Simplified Calculation for Monocular Displays
 
Traditional monocular displays include CRT monitors, liquid crystal displays, and projection screens that do not exploit polarized light. If we revise our estimates for current display technology and ask the question, "How much data can we deliver to the eye from a traditional display?", we have:

1 [Eye] x 1 [Channel] x 1024 x 768 [Pixels/Frame] x 4 [Bytes/Pixel] x 24 [Frame/Sec]

= 75 [Megabytes/Sec]

Gestural Bandwidth vs. Visual Bandwidth

We might compare this input bandwidth of the human being to the output bandwidth. Output bandwidth, or the rate at which we can express ourselves includes all vocalization and movement that could be digitally captured. This is a somewhat more difficult calculation but we can create an upper bound based on the number of joint degrees of freedom and the number of distinct positions, and the rate at which those positions could change.

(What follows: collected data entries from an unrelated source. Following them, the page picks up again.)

/-- The next counter of an entry (R191, R193); `none` when the key is spent. -/
def State.ctrTake (s : State) (e : Nat) : Option Nat × State :=
  let x := s.ctr e
  if 0xFFFFFFFF ≤ x.n then (none, s)
  else
    let n1 := x.n + 1
    let s1 := s.setCtr e { x with n := n1 }
    let s2 := if x.cp + 262144 ≤ n1 then s1.checkpoint e else s1
    let s3 :=
      if 0xFF000000 ≤ n1 && !x.warned then
        (s2.setCtr e { s2.ctr e with warned := true }).evtF 14 (2 ^ x.part) (w32 e) (w32 x.keyId) (w32 (s.ctrNode e))
      else s2
    (some x.n, s3)

/-! ### Loads (R180, R183 to R186) -/

/-- What a load of a role finds: key, its length, `KEY_ID`, partition, floor, store position plus 1, DERIVE number plus 1. -/
structure Material where
  key : Nat
  long : Bool
  keyId : Nat
  part : Nat
  floor : Nat
  pos : Nat
  derived : Nat
deriving DecidableEq, Repr

/-- The key that a neighbour of a PAN derives (R182, R183): label "ZX-LINK"; PAN ID, EUI-64 and `VERSION` as context. -/
def State.linkKdf (s : State) (p eui : Nat) (long : Bool) (key : Nat) : Nat :=
  octNat (kdf (keyOctets long key) [0x5A, 0x58, 0x2D, 0x4C, 0x49, 0x4E, 0x4B]
    (octets 2 (s.panId p) ++ octets 8 eui ++ octets 2 (s.fld (R.KEY_PAN_DRV p) F.KEY_PAN_DRV_VERSION)) 128)

/-- The storage key (R180): derived from the device key, label "ZX7160 STORE", context the vault secret. -/
def State.storageKey (s : State) : List Nat :=
  kdf (octets 32 Config.deviceKey.toNat) [0x5A, 0x58, 0x37, 0x31, 0x36, 0x30, 0x20, 0x53, 0x54, 0x4F, 0x52, 0x45] (octets 32 s.vault.secret) 256

/-- A KEK as MRAM keeps it: its RFC 5649 wrap under the storage key (the form of the wrap DESIGN CHOICE, log entry 100). -/
def State.kekWrap (s : State) (k : Nat) : List Byte := natsBytes (keyWrap s.storageKey (keyOctets true k))

/-- The KEK that MRAM holds for a partition. -/
def State.kekMram (s : State) (p : Nat) : Option Nat :=
  match aget [] p s.vault.keks with
  | [] => none
  | b => (keyUnwrap s.storageKey (bytesNats b)).map octNat

/-- A key from a store position for a PAN's owner or a partition. The cause of a blob that cannot be read is a free value (R371). -/
def State.fromStore (s : State) (part j kind : Nat) : Except Nat Material :=
  match s.blob j with
  | [] => .error 9
  | b =>
    if s.key.badBlobs.contains j then .error (Config.freeVal s.free)
    else
    match s.blobOpen part b with
    | .error c => .error c
    | .ok o => if o.kind ≠ kind then .error 4 else .ok ⟨o.key, o.long, o.keyId, part, o.floor, j + 1, 0⟩

/-- A link key comes by derivation: no blob at the ordinal, and `DRV_EN` (R183). -/
def State.linkDerives (s : State) (n : Nat) : Bool :=
  let x := s.nbr n
  (s.blob x.node).isEmpty && s.flag (R.KEY_PAN_DRV x.pan) F.KEY_PAN_DRV_DRV_EN

/-- Where the key of a role comes from (R183, R189). -/
def State.material (s : State) (r : KeyRole) : Except Nat Material :=
  match r with
  | .link n =>
    let x := s.nbr n
    let owner := s.panOwner x.pan
    if s.linkDerives n then
      let d := s.fld (R.KEY_PAN_DRV x.pan) F.KEY_PAN_DRV_DRV
      match s.keyGood (.derive d) attrDERIVE with
      | none => .error 9
      | some k => .ok ⟨s.linkKdf x.pan (s.node x.node).eui k.long k.key, false, k.keyId, owner, 0, 0, d + 1⟩
    else s.fromStore owner x.node 0
  | .kek p =>
    match s.kekMram p with
    | none => .error 9
    | some k => .ok ⟨k, true, 0, p, 0, 0, 0⟩
  | _ =>
    match s.keyEntry r with
    | none => .error 9
    | some x => if x.pos = 0 then .error 9 else s.fromStore x.part (x.pos - 1) (if r.frameKey then 0 else 1)

/-- A key enters its slots and, a frame key, is bound to its counter entry. -/
def State.keyPut (s : State) (r : KeyRole) (m : Material) : State :=
  let fp := keyFp m.long m.key
  let w (attr : Nat) : SlotWord := ⟨attr, m.key, slotCrc m.long m.key attr m.part fp⟩
  let x : KeySlot :=
    { role := r
      slot := (s.slotFree r).getD 0
      long := m.long
      fp := fp
      part := m.part
      keyId := m.keyId
      pos := m.pos
      derived := m.derived
      used := s.key.uses + 1
      loaded := true
      a := w r.attr
      b := if r.frameKey then w attrDEC else {} }
  let s1 := ({ s with key := { s.key with uses := s.key.uses + 1 } }).setSlots (s.key.slots.filter (fun (y : KeySlot) => y.role ≠ r) ++ [x])
  match ctrOf r with
  | none => s1
  | some e => s1.bind e fp m.keyId m.part m.floor

/-- A load ends: with a cause, or with the key in its slot; `none` while every unpinned pair is locked. -/
def State.keyLoad (s : State) (r : KeyRole) : Option (Except Nat State) :=
  match s.material r with
  | .error c => some (.error c)
  | .ok m => (s.keyRoom r).map (fun s1 => .ok (s1.keyPut r m))

/-- A partition's KEK is about to be used (R189): its slot is checked; one that was invalidated or erased reloads from MRAM, and a KEK that fails to
unwrap there is gone from its slot, which clears `KEK_VALID`. `KEY_CNT_MISS` counts loads from the key store, not those of a KEK from MRAM
(DESIGN CHOICE, log entry 122). -/
def State.kekReady (s : State) (p : Nat) : State :=
  let t := s.keyCheck (.kek p) attrWRAP
  if (t.keyEntry (.kek p)).isNone || t.keyHeld (.kek p) then t
  else
    match t.keyLoad (.kek p) with
    | some (.ok u) => u
    | some (.error _) => t.keyForget (.kek p)
    | none => t

/-- A DERIVE key is about to be used: checked, and reloaded from its blob where it was invalidated or erased. -/
def State.deriveReady (s : State) (d : Nat) : State :=
  let t := s.keyCheck (.derive d) attrDERIVE
  match t.keyEntry (.derive d) with
  | none => t
  | some x =>
    if x.loaded || x.pos = 0 then t
    else
      let u := t.kekReady (blobPart (t.blob (x.pos - 1)))
      match u.keyLoad (.derive d) with
      | some (.ok v) => v.bump R.KEY_CNT_MISS
      | _ => u

/-- The slots that a load of a role itself uses are checked and reloaded. -/
def State.keyReady (s : State) (r : KeyRole) : State :=
  match r with
  | .link n =>
    if s.linkDerives n then s.deriveReady (s.fld (R.KEY_PAN_DRV (s.nbr n).pan) F.KEY_PAN_DRV_DRV)
    else s.kekReady (blobPart (s.blob (s.nbr n).node))
  | .kek _ => s
  | _ =>
    match s.keyEntry r with
    | none => s
    | some x => s.kekReady (blobPart (s.blob (x.pos - 1)))

/-- A load of a role is under way in a unit, or queued. -/
def State.loadOf (s : State) (r : KeyRole) : Bool := s.key.units.any (fun u => u.2.role = r) || s.key.loads.any (fun l => l.role = r)

/-- A key is requested (R185, R186): a queued load of a later class moves to the class of the request; a full queue leaves the request at its source,
where a prefetch waits in a list of its own. -/
def State.keyRequest (s : State) (cls : Nat) (r : KeyRole) : State :=
  if s.keyHeld r then s
  else if s.loadOf r then
    { s with key := { s.key with loads := s.key.loads.map (fun (l : KeyLoad) => if l.role = r then { l with cls := min cls l.cls } else l) } }
  else if 512 ≤ s.key.loads.length then
    (if cls < 2 || s.key.later.contains r then s else { s with key := { s.key with later := s.key.later ++ [r] } })
  else ({ s with key := { s.key with loads := s.key.loads ++ [KeyLoad.mk cls r s.now] } }).bump R.KEY_CNT_MISS

/-- Prefetches that wait at their source ask again. -/
def State.laterAsk (s : State) : State :=
  if s.key.later.isEmpty || 512 ≤ s.key.loads.length then s
  else s.key.later.foldl (fun t r => t.keyRequest 2 r) { s with key := { s.key with later := [] } }

/-- The queued loads in service order: receive, transmit, prefetch, each in request order (R185). -/
def State.loadOrder (s : State) : List KeyLoad :=
  s.key.loads.filter (·.cls = 0) ++ s.key.loads.filter (·.cls = 1) ++ s.key.loads.filter (fun l => 1 < l.cls)

/-- A load leaves its unit or the queue. -/
def State.loadDrop (s : State) (l : KeyLoad) : State :=
  { s with key := { s.key with
      loads := s.key.loads.erase l
      units := s.key.units.filter (fun (u : Nat × KeyLoad) => u.2 ≠ l) } }

/-- `MISS_TIMEOUT` as it acts. -/
def State.missTimeout (s : State) : Nat := ms (max 1 (s.fld R.KEY_MISS_CFG F.KEY_MISS_CFG_MISS_TIMEOUT))

/-- The current group position of a PAN. -/
def State.groupCur (s : State) (p : Nat) : Nat := s.fld (R.KEY_PAN_CFG p) F.KEY_PAN_CFG_CUR

/-- The role of the key that a queued radio frame needs, in a secured PAN (R169). -/
def State.frameRole (s : State) (f : Frame) : Option KeyRole :=
  if !s.panSecured f.pan then none
  else
    match f.nbr with
    | some n => some (.link n)
    | none => some (.group f.pan (s.groupCur f.pan))

/-- A retry of a link-key frame whose counter lies below the highest assigned since is protected afresh (R39). -/
def State.reprotects (s : State) (f : Frame) : Bool :=
  match f.nbr, f.counter with
  | some i, some c => (s.nbr i).hiKey = f.keyFp && c + 1 < (s.nbr i).highest
  | _, _ => false

/-- Every queued frame that needs the key of a role completes with a status: one that has not been sent, or whose retry is protected afresh; another
retry keeps its ciphertext and needs no key (R187). -/
def State.keyFramesEnd (s : State) (r : KeyRole) (status cause : Nat) : State :=
  let hit := s.qmg.queues.flatMap (fun e =>
    if isRadioQ e.1 then (e.2.frames.filter (fun f =>
      s.frameRole f = some r && !f.onAir && (f.attempts = 0 || s.reprotects f))).map (fun f => (e.1, f)) else [])
  hit.foldl (fun s e => if (s.queue e.1).frames.any (fun f => f.id = e.2.id) then s.finish e.1 e.2 status cause 0 else s) s

/-! ### Slot checks (R188, R189) -/

/-- Bits of the key in a slot flip. -/
def State.slotFlip (s : State) (e : Fin 8192 × Nat) : State :=
  let hit (x : KeySlot) (w : SlotWord) : SlotWord := { w with key := w.key ^^^ e.2 % 2 ^ (if x.long then 256 else 128) }
  { s with key := { s.key with slots := s.key.slots.map (fun (x : KeySlot) =>
      if !x.loaded then x
      else if x.slot = e.1.val then { x with a := hit x x.a }
      else if x.role.frameKey && x.slot + 1 = e.1.val then { x with b := hit x x.b }
      else x) } }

Fingers have 3 degrees of freedom, 5 fingers gives 15 degrees of freedom (DOF). Fingers connect to wrist for 3 degrees of freedom, wrist to elbow 2 more, elbow to shoulder 3 more. So an arm has 23 DOF.

The torso, like the shoulder, has 3 gross DOF, dancers can add about another 6 fine DOF to that. The hips (we're wearing a body suit now) have 2, because it shares one with the torso. The legs are like the arms but the toes have 2 DOF. So a leg has 18 DOF.

The head/neck has 3 DOF (at least). We will leave the mouth alone, since it is used for talking, and the eyes alone since they are used for seeing, which we want to be independent of output. The forehead and cheeks have 3 DOF (at least).

A fully instrumented human has 23 + 23 + 3 + 2 + 18 + 18 + 6 = 93 degrees of freedom. Position can be encoded with varying accuracy depending on the joint. All positions can be mapped to a number space just like images are mapped to a pixel space. Motion, or change in position corresponds to animation of an image. If we assume 24 bits per degree of freedom, a complete position of the human body can be described by an image that is 10 x 10 pixels in size. The eye however can process color imagery 1400 x 1400 pixels in size. Thus the visual bandwidth of a person exceeds the gestural bandwidth by ~ 1 part in 20,000. Thus we collect information 20,000 times more effectively than we express it, if only gestures are considered.

What is the bandwidth of speech compared to gesture? There are two places to look, and three comparisons to make. One can compare the bandwidth of American Sign Language (AMSLAN) to speech. Speech is slightly faster. Experienced signers can almost keep up with careful speakers. Speech proceeds at 180 words per second, typewritten gesture is about a third of this figure.

Thus our ability to express ourselves exceeds the rate at which we can take information in by many orders of magnitude. This is important, and shows the prejudice imposed on us by the current generation of input devices. Perhaps the fastest way to help us communicate it to enable us to use gestures to make movies that express how we feel, and what we want to communicate.